Selon le premier procureur général adjoint de la Cour d’Adrar (extrême-sud du pays) Mahmoud Bouleksibat cité par APS, neuf institutrices ont été victimes d’une violente agression physique ayant occasionné des blessures.

Le parquet a confirmé qu’une enseignante avait subi une agression sexuelle et que des objets personnels, comme des téléphones portables et de l’argent, avaient été dérobés.

Les victimes ont été terrorisées par leurs agresseurs qui ont utilisé des armes blanches, a-t-il précisé.

Dans la nuit de lundi à mardi, neuf institutrices ont été la cible d’une violente agression dans un logement de fonction collectif d’un établissement scolaire de Bordj Badji-Mokhtar, près de la frontière du Mali, selon les autorités locales.

Neuf suspects ont été arrêtés, dont quatre sont passés aux aveux, et ont été présentés au tribunal de Bordj Badji-Mokhtar, a-t-on ajouté de source judiciaire. Une partie des objets volés a été récupérée.

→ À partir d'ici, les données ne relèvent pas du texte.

-- ==== Sys2Proof/WellFormed.lean ====
section
/-! DEFINITION. Well-formed commands: every operand that names a part of the device names one that some T24 has. -/

namespace Sys2Proof

/-- A queue (R79), a core (R22), a control core (R23), a rope (R41), a host (R389), an Aedlink port (R348), a party (R60), a
memory stack (R257), a lane of a port (R348), a mailbox (R410). -/
def queueOk (q : Nat) : Bool := decide (q < 2048)
def coreOk (n : Nat) : Bool := decide (n < 128)
def ccOk (c : Nat) : Bool := decide (c < 16)
def ropeOk (r : Nat) : Bool := decide (r < 16)
def hostOk (h : Nat) : Bool := decide (h < 8)
def portOk (p : Nat) : Bool := decide (p < 18)
def partyOk (k : Nat) : Bool := decide (k < 4)
def stackOk (c : Nat) : Bool := decide (c < 24)
def laneOk (l : Nat) : Bool := decide (l < 4)
def mailboxOk (m : Nat) : Bool := decide (m < 32)

/-- A half of an array (R118), a slot of a submission ring (R81), an anchor (R95), an access to BAR2 (R393), a pool — Store pool
k, or 64 + n for the local pool of core n (R298) —, a source slot and a class of the cairn log (R431, R432). -/
def halfOk (h : Nat) : Bool := decide (h < 2)
def slotOk (i : Nat) : Bool := decide (i < 65536)
def anchorOk (a : Nat) : Bool := decide (a < 4096)
def bar2Ok (off : Nat) : Bar2Acc → Bool
  | .read true | .write (.w64 _) => decide (off < 0x10000) && off % 8 == 0
  | .read false | .write (.w32 _) => decide (off < 0x10000) && off % 4 == 0
def poolOk (k : Nat) : Bool := decide (k < 192)
def sourceOk (x : Nat) : Bool := decide (x < 256)
def classOk (c : Nat) : Bool := decide (c < 4)

/-- A requester of register space (R11, R23). -/
def requesterOk : Requester → Bool
  | .host h => hostOk h
  | .core c => ccOk c
  | .siolo => true

/-- What carries an MCTP message (R443). -/
def viaOk : Via → Bool
  | .i3c => true
  | .vdm h => hostOk h

/-- A write of SIO_LOG_TAIL in the cycle of a log write (R435). -/
def tailOk : Option (Requester × Word32) → Bool
  | some x => requesterOk x.1
  | none => true

/-- A channel: a message that arrives on a bus has a header and at most 15 words (R414, R462). -/
def chanOk : Chan → Bool
  | .mbx m => mailboxOk m
  | .mctp via msg => viaOk via && decide (1 ≤ msg.length ∧ msg.length ≤ 16)
  | .i3c msg => decide (1 ≤ msg.length ∧ msg.length ≤ 16)

/-- Every part that a command names is one the device can have. -/
def Instr.wf : Instr → Bool
  | .registerWrite who _ _ _ => requesterOk who
  | .splitLowWrite who _ _ => requesterOk who
  | .splitLowRead who _ => requesterOk who
  | .unmappedAccess who _ _ _ => requesterOk who
  | .quiesce who _ => requesterOk who
  | .quiesced => true
  | .loadImage who _ => requesterOk who
  | .headerReadDone _ _ => true
  | .bodyFetchDone _ _ => true
  | .fieldChecksDone => true
  | .rteApplyHoldEnd _ => true
  | .rteApplyDone => true
  | .resume who _ => requesterOk who
  | .queueOn who q => requesterOk who && queueOk q
  | .queueOff who q => requesterOk who && queueOk q
  | .cancel who q _ => requesterOk who && queueOk q
  | .doorbell who q _ => requesterOk who && queueOk q
  | .recordFetch q _ => queueOk q
  | .sealReread q _ => queueOk q
  | .nop q _ => queueOk q
  | .belay q _ => queueOk q
  | .belayEnd q => queueOk q
  | .signal q _ => queueOk q
  | .signalTakesEffect q => queueOk q
  | .anchorOp a => anchorOk a
  | .anchorSet who a _ => requesterOk who && anchorOk a
  | .anchorAdd who a _ => requesterOk who && anchorOk a
  | .wait q _ => queueOk q
  | .waitSatisfied q => queueOk q
  | .waitTimeout q => queueOk q
  | .put q _ => queueOk q
  | .step q _ => queueOk q
  | .recordEnd q slot _ => queueOk q && slotOk slot
  | .cqHeadWrite who q _ _ => requesterOk who && queueOk q
  | .flushRead who q => requesterOk who && queueOk q
  | .flushLineRead h _ _ => hostOk h
  | .mload q _ => queueOk q
  | .mloadi q _ => queueOk q
  | .mma q _ => queueOk q
  | .loadComplete n half => coreOk n && halfOk half
  | .mmaFirstRowEntry n half _ _ _ => coreOk n && halfOk half
  | .tzero q _ => queueOk q
  | .tload q _ => queueOk q
  | .tcombine q _ => queueOk q
  | .tstore q _ => queueOk q
  | .treduce q _ => queueOk q
  | .interlockRelease n _ => coreOk n
  | .vset q _ => queueOk q
  | .vop q _ => queueOk q
  | .vreduce q _ => queueOk q
  | .emload q _ => queueOk q
  | .emrun q _ => queueOk q
  | .slotHoldEnd n _ => coreOk n
  | .actx q _ => queueOk q
  | .asoft q _ => queueOk q
  | .afold q _ => queueOk q
  | .adelta q _ => queueOk q
  | .aback q _ => queueOk q
  | .kvmap q _ => queueOk q
  | .kvput q _ => queueOk q
  | .kvmass q _ => queueOk q
  | .kvtrim q _ => queueOk q
  | .rank q _ => queueOk q
  | .lookup cc _ => ccOk cc
  | .allocate cc _ => ccOk cc
  | .descriptorArrival n _ => coreOk n
  | .kvWalkTimeout n _ _ => coreOk n
  | .missResend n => coreOk n
  | .keeperUpdate r _ => ropeOk r
  | .evictionStart r _ => ropeOk r
  | .evictionDone r _ => ropeOk r
  | .kvInit who r => requesterOk who && ropeOk r
  | .initDone r _ => ropeOk r
  | .kvDisable who r => requesterOk who && ropeOk r
  | .disableDone r => ropeOk r
  | .labInv who r _ => requesterOk who && ropeOk r
  | .invDone r => ropeOk r
  | .sealPages who _ _ => requesterOk who
  | .sealDone => true
  | .unsealPages who _ _ => requesterOk who
  | .unsealDone => true
  | .spillSeal who _ _ _ _ => requesterOk who
  | .spillUnseal who _ _ => requesterOk who
  | .memTimeout _ _ _ _ => true
  | .lateAnswer c => stackOk c
  | .ceIntervalEnd => true
  | .patrolScrub _ _ => true
  | .refModeApply => true
  | .bwIntervalEnd => true
  | .ecsRead _ => true
  | .hctx q _ => queueOk q
  | .hcopy q _ => queueOk q
  | .wfill q _ => queueOk q
  | .prefetch q slot _ => queueOk q && slotOk slot
  | .wrel q _ => queueOk q
  | .wrelRelease q _ => queueOk q
  | .porter q _ => queueOk q
  | .stallWatch k _ => poolOk k
  | .unorm q _ => queueOk q
  | .usweep q _ => queueOk q
  | .shardBegin _ => true
  | .chunkCommit _ => true
  | .shardEnd _ => true
  | .urule q _ => queueOk q
  | .usnap q _ => queueOk q
  | .portUp p => portOk p
  | .portDown p lane => portOk p && laneOk lane
  | .retrain who p => requesterOk who && portOk p
  | .dataBlock p _ _ _ => portOk p
  | .controlBlock p _ => portOk p
  | .helloTimer => true
  | .hello p _ _ => portOk p
  | .rsdata p _ _ => portOk p
  | .agdata p _ _ => portOk p
  | .tail p _ _ => portOk p
  | .signalFrame p _ _ => portOk p
  | .putFrame p _ _ _ => portOk p
  | .rreq p _ _ => portOk p
  | .repairSourceStart k _ => partyOk k
  | .rdata p _ _ _ => portOk p
  | .ackFrame p _ _ => portOk p
  | .doneFrame p _ _ => portOk p
  | .ackTimer k _ => partyOk k
  | .retransmitTimer k _ => partyOk k
  | .redTimeout k _ _ _ => partyOk k
  | .lreduce q _ => queueOk q
  | .lrepair q _ => queueOk q
  | .lnkPartySeqWrite who k _ => requesterOk who && partyOk k
  | .hostLinkUp h _ _ => hostOk h
  | .hostFunctionReset h _ _ => hostOk h
  | .hdmCommit h _ _ _ => hostOk h
  | .hostMemRead h _ _ => hostOk h
  | .hostMemWrite h _ _ _ => hostOk h
  | .localWindowAccess h _ _ _ _ => hostOk h
  | .h2dSnoop h _ => hostOk h
  | .snoopResponse h _ _ _ _ => hostOk h
  | .snoopTimeout h _ _ _ => hostOk h
  | .spillEnable who h _ => requesterOk who && hostOk h
  | .spillCompletion _ _ _ => true
  | .spillTimeout _ _ => true
  | .toDevice who _ _ => requesterOk who
  | .biasPageDone _ _ => true
  | .msixUnmask h off acc => hostOk h && bar2Ok off acc
  | .ccHung cc => ccOk cc
  | .mbxPost who m _ => requesterOk who && mailboxOk m
  | .mbxTake who m _ => requesterOk who && mailboxOk m
  | .mbxWithdraw who m _ _ => requesterOk who && mailboxOk m
  | .mbxTimeout m _ => mailboxOk m
  | .ping ch _ => chanOk ch
  | .getCap ch _ => chanOk ch
  | .getFw ch _ => chanOk ch
  | .submit ch _ _ => chanOk ch
  | .alloc ch _ => chanOk ch
  | .free ch _ => chanOk ch
  | .getSensors ch _ => chanOk ch
  | .getLoad ch _ => chanOk ch
  | .getAlarm ch _ => chanOk ch
  | .ackAlarm ch _ => chanOk ch
  | .getSec ch _ => chanOk ch
  | .fwUpdate ch _ _ => chanOk ch
  | .rteStore ch _ _ => chanOk ch
  | .flashRead ch _ => chanOk ch
  | .getMeas ch _ => chanOk ch
  | .measExtend ch _ => chanOk ch
  | .attest ch _ _ _ => chanOk ch
  | .getIdKey ch _ _ => chanOk ch
  | .svnCommit ch _ _ => chanOk ch
  | .rcvBegin ch _ => chanOk ch
  | .rcvData ch _ _ => chanOk ch
  | .rcvEnd ch _ _ => chanOk ch
  | .sessionTimeout => true
  | .flashOpDone _ _ => true
  | .thermSample _ => true
  | .thermtripN => true
  | .ocSample _ => true
  | .damperSample _ _ => true
  | .capMiss => true
  | .sensorReport _ => true
  | .coolantCheck _ _ _ => true
  | .watchdogExpiry => true
  | .lockstepMismatch => true
  | .sioloReloadDone _ => true
  | .loadWindow _ => true
  | .logPost src _ cls _ => sourceOk src && classOk cls
  | .logWrite _ t => tailOk t
  | .logSummary _ t => tailOk t
  | .logEnable who _ _ => requesterOk who
  | .alarmAckEntry who _ => requesterOk who
  | .alarmAckAll who => requesterOk who
  | .clearFaults _ => true
  | .statusWord _ => true
  | .readVin _ => true
  | .readIin _ => true
  | .readTemperature1 _ => true
  | .readTemperature2 _ => true
  | .readPin _ => true
  | .pmbusRevision _ => true
  | .setdasa _ _ => true
  | .entdaa _ => true
  | .mctpControl via => viaOk via
  | .pldmRequest _ via => viaOk via
  | .pldmFirmwareUpdate via _ => viaOk via
  | .bootHeaderRead _ => true
  | .bootBodyRead _ => true
  | .oppApply who _ _ => requesterOk who
  | .oppDone _ => true
  | .clkReset who _ _ => requesterOk who
  | .resetNFall _ => true
  | .resetHoldEnd => true
  | .resetNRise _ _ => true
  | .selfRefreshExit _ => true
  | .stackTrainingDone c _ => stackOk c
  | .standbyPower _ => true
  | .pwrEnRise => true
  | .pwrgd => true
  | .pwrEnFall => true
  | .inputUndervoltage => true
  | .inputOvervoltage => true
  | .standbyLoss => true
  | .stackTemperature c _ => stackOk c
  | .lnkPortDisable who p _ => requesterOk who && portOk p
  | .priorityFlowControl p _ _ => portOk p
  | .pmbusNack _ _ => true
  | .configurationRequest h _ => hostOk h
  | .thermalTripClear => true

end Sys2Proof
end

Le ministre de l’Education Mohamed Ouadjaout a promis que justice serait rendue et que « tout individu impliqué dans l’agression infâme dont ont été victimes des enseignantes innocentes aura la peine qu’il mérite ».

L’affaire, très commentée sur les réseaux sociaux, a choqué et provoqué la colère, en particulier du corps enseignant local qui observe depuis un arrêt de travail en solidarité avec les institutrices agressées, dont l’une avait un bébé.

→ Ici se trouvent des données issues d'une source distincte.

-- ==== Sys2Proof/Machine/Core.lean ====
section
/-! DEFINITION. The machine as the host's interface takes it. -/

def Sys2Proof.core : Host.Core :=
  { State := Sys2Proof.Machine.State
    Fault := Sys2Proof.Machine.Fault
    Refusal := Sys2Proof.Machine.Refusal
    step := Sys2Proof.Machine.step
    reset := Sys2Proof.Machine.State.reset }
end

« Il n’y aura pas de reprise des cours tant que les conditions de sécurité des enseignantes ne seront pas convenablement assurées », a affirmé à l’AFP Mohamed Belamri, secrétaire général du Syndicat algérien des travailleurs de l’Education (SATE).

« On ne va pas renvoyer (à l’école) nos filles pour qu’elles se fassent agresser une nouvelle fois », a averti M. Belamri, en parlant des institutrices.

Le Rassemblement pour la culture et la démocratie (RCD), parti laïc d’opposition, a fustigé un « acte d’un autre âge (qui) (…) pose avec acuité la fragilité lancinante du statut de la femme » algérienne.